Незнакомая мне бабушка прошла к колодцу за водой. Раздался тяжкий всплеск, потом – надсадный скрип ворота, а я всё стоял напротив дома и смотрел, как он будто улыбается, узнав во мне старого знакомого. По дороге назад бабушка что-то пробурчала себе под нос, видимо, заподозрила меня в чём-то. Старушки, они вообще постоянно меня в чём-то подозревают. Я ещё раз нажал на кнопочку сигнализации, открыл багажник и достал оттуда банку отечественного пива. Специально взял именно его, так как когда-то, много лет назад, откупорил здесь бутылку своего первого, дешёвого. Это определение вполне заменяло название. Правда, я тогда её уронил, и она вертелась китайской петардой, разбрызгивая во все стороны пену.
Я развернулся и спустился к реке. Она нисколько не изменилась. До сих пор не понимаю, почему она вечно течёт и никогда никуда не утекает. У берега поставили стол и скамейку, а потому я со всеми удобствами разместился и стал наблюдать за течением. Оно не постарело, всё такое же мощное, суровое, титаническое. И никакие водоросли, растущие в изобилии по всей реке, не могут замедлить его неуклонное движение. Неспроста время часто сравнивают с текущей куда-то водой. Вот только все реки рано или поздно пересохнут. Значит ли это, что времени тоже когда-нибудь не станет?

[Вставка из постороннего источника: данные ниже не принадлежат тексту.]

-- ==== Sys2Proof/Laws/KeptRestore.lean ====
section
/-! SUPPORT. `Kept` for every operation of Machine/Restore.lean: what each of them leaves as it is (the canonical form of the state,
the queue, the identity OTP), cited in place of unfolding it. -/
namespace Sys2Proof.Machine

theorem showObj_kept {s0 : State} {s : State} (hs : Kept s0 s) :
    Kept s0 (showObj s) := by
  unfold showObj
  extract_lets y1 y2 y3
  clear_value y1
  clear_value y2
  have hy3 : Kept s0 y3 := by
    unfold y3
    refine put_kept ?_
    refine put_kept ?_
    assumption
  clear_value y3
  refine put_kept ?_
  refine put_kept ?_
  assumption

theorem showUpd_kept {s0 : State} {s : State} (hs : Kept s0 s) :
    Kept s0 (showUpd s) := by
  unfold showUpd
  extract_lets y1 y2 y3
  clear_value y1
  have hy2 : Kept s0 y2 := by
    unfold y2
    refine put_kept ?_
    refine put_kept ?_
    refine put_kept ?_
    assumption
  clear_value y2
  have hy3 : Kept s0 y3 := by
    unfold y3
    refine put_kept ?_
    assumption
  clear_value y3
  refine put_kept ?_
  refine put_kept ?_
  refine put_kept ?_
  assumption

theorem writeUpd_kept {s0 : State} {f : UpdRec → UpdRec} {s : State} (hs : Kept s0 s) :
    Kept s0 (writeUpd f s) := by
  unfold writeUpd
  refine showUpd_kept ?_
  refine dirty_kept ?_
  exact hs.upd rfl rfl rfl rfl rfl rfl rfl rfl rfl

theorem dropUpdate_kept {s0 : State} {s : State} (hs : Kept s0 s) :
    Kept s0 (dropUpdate s) := by
  unfold dropUpdate
  extract_lets y1 y2
  clear_value y1
  have hy2 : Kept s0 y2 := by
    unfold y2
    refine writeUpd_kept ?_
    refine put_kept ?_
    refine put_kept ?_
    assumption
  clear_value y2
  refine updObj_kept ?_
  assumption

theorem restoreRelays_kept {s0 : State} {frozen : Bool} {s : State} (hs : Kept s0 s) :
    Kept s0 (restoreRelays frozen s) := by
  unfold restoreRelays
  refine Kept.ite ?_ ?_
  · refine drawDelay_kept ?_
    refine updRly_kept ?_
    assumption
  · refine updRly_kept ?_
    assumption

theorem restoreCredit_kept {s0 : State} {frozen : Bool} {s : State} (hs : Kept s0 s) :
    Kept s0 (restoreCredit frozen s) := by
  unfold restoreCredit
  extract_lets y1 y2 y3 y4 y5
  clear_value y1
  clear_value y2
  have hy3 : Kept s0 y3 := by
    unfold y3
    exact hs.upd rfl rfl rfl rfl rfl rfl rfl rfl rfl
  clear_value y3
  have hy4 : Kept s0 y4 := by
    unfold y4
    refine put_kept ?_
    refine put_kept ?_
    refine put_kept ?_
    assumption
  clear_value y4
  have hy5 : Kept s0 y5 := by
    unfold y5
    refine put_kept ?_
    refine put_kept ?_
    refine put_kept ?_
    assumption
  clear_value y5
  refine showCredit_kept ?_
  refine restoreRelays_kept ?_
  refine put_kept ?_
  assumption

theorem switchSlot_kept {s0 : State} {s : State} (hs : Kept s0 s) :
    Kept s0 (switchSlot s) := by
  unfold switchSlot
  refine writeUpd_kept ?_
  assumption

theorem startPasswords_kept {s0 : State} {s : State} (hs : Kept s0 s) :
    Kept s0 (startPasswords s) := by
  unfold startPasswords
  refine Kept.ite ?_ ?_
  · assumption
  · refine dirty_kept ?_
    exact hs.upd rfl rfl rfl rfl rfl rfl rfl rfl rfl

theorem startObjects_kept {s0 : State} {s : State} (hs : Kept s0 s) :
    Kept s0 (startObjects s) := by
  unfold startObjects
  extract_lets y1 y2 y3 y4 y5 y6
  clear_value y1
  have hy2 : Kept s0 y2 := by
    unfold y2
    refine Kept.ite ?_ ?_
    · refine switchSlot_kept ?_
      assumption
    · assumption
  clear_value y2
  have hy3 : Kept s0 y3 := by
    unfold y3
    refine put_kept ?_
    refine showObj_kept ?_
    refine showUpd_kept ?_
    refine put_kept ?_
    assumption
  clear_value y3
  have hy4 : Kept s0 y4 := by
    unfold y4
    refine raiseIf_kept ?_
    assumption
  clear_value y4
  have hy5 : Kept s0 y5 := by
    unfold y5
    refine raiseIf_kept ?_
    assumption
  clear_value y5
  clear_value y6
  refine startPasswords_kept ?_
  exact hy5.upd rfl rfl rfl rfl rfl rfl rfl rfl rfl

theorem rejectTrial_kept {s0 : State} {s : State} (hs : Kept s0 s) :
    Kept s0 (rejectTrial s) := by
  unfold rejectTrial
  refine writeUpd_kept ?_
  assumption

end Sys2Proof.Machine
end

С Леной мы часто говорили о времени. Она его не признавала, не обращала внимания на возраст, на то, что закончилось детство, жила всегда даже не завтрашним днём, а сегодняшним вечером, потому что загадывать тоже не умела. Применительно к будущему она использовала слово «наверное». Наверное, схожу завтра к зубному, наверное, попрошу на следующей неделе отпуск, наверное, скоро выйду замуж. Не вышла. Точнее, не вышло. Время утекло, её река пересохла. И даже русло засыпали землёй, чтобы никто не испытывал долго мук памяти.
– Ты слишком много внимания уделяешь памяти. Это загонит тебя в клетку, – любила говорить она. Клетка, так клетка, канарейки поют в них такие оперы, что никаким золотым голосам планеты не снилось.
Я, в отличие от Лены, времени боюсь панически. Когда я начинаю что-то делать, когда у меня появляются планы, я сразу получаю в нагрузку страх не успеть осуществить задуманное. Возможно, поэтому я однажды отказался от любых мечтаний. Представьте себе, завтра вам сообщают, что осталось совсем немного. И что? Вместо того чтобы пожить для себя в счастливом животном состоянии, вы вдруг начнёте быстро пытаться доделать всё, что не успели. Получится, конечно, из рук вон плохо. В результате, у вас сдадут нервы, вы потратите последние деньки на то, что издёргаетесь, впадёте в депрессию, и уйдёте мрачным сычом, без друзей и достижений. Ну уж нет, решил я однажды. И перестал мечтать. Друзей, правда, от этого как-то не прибавилось.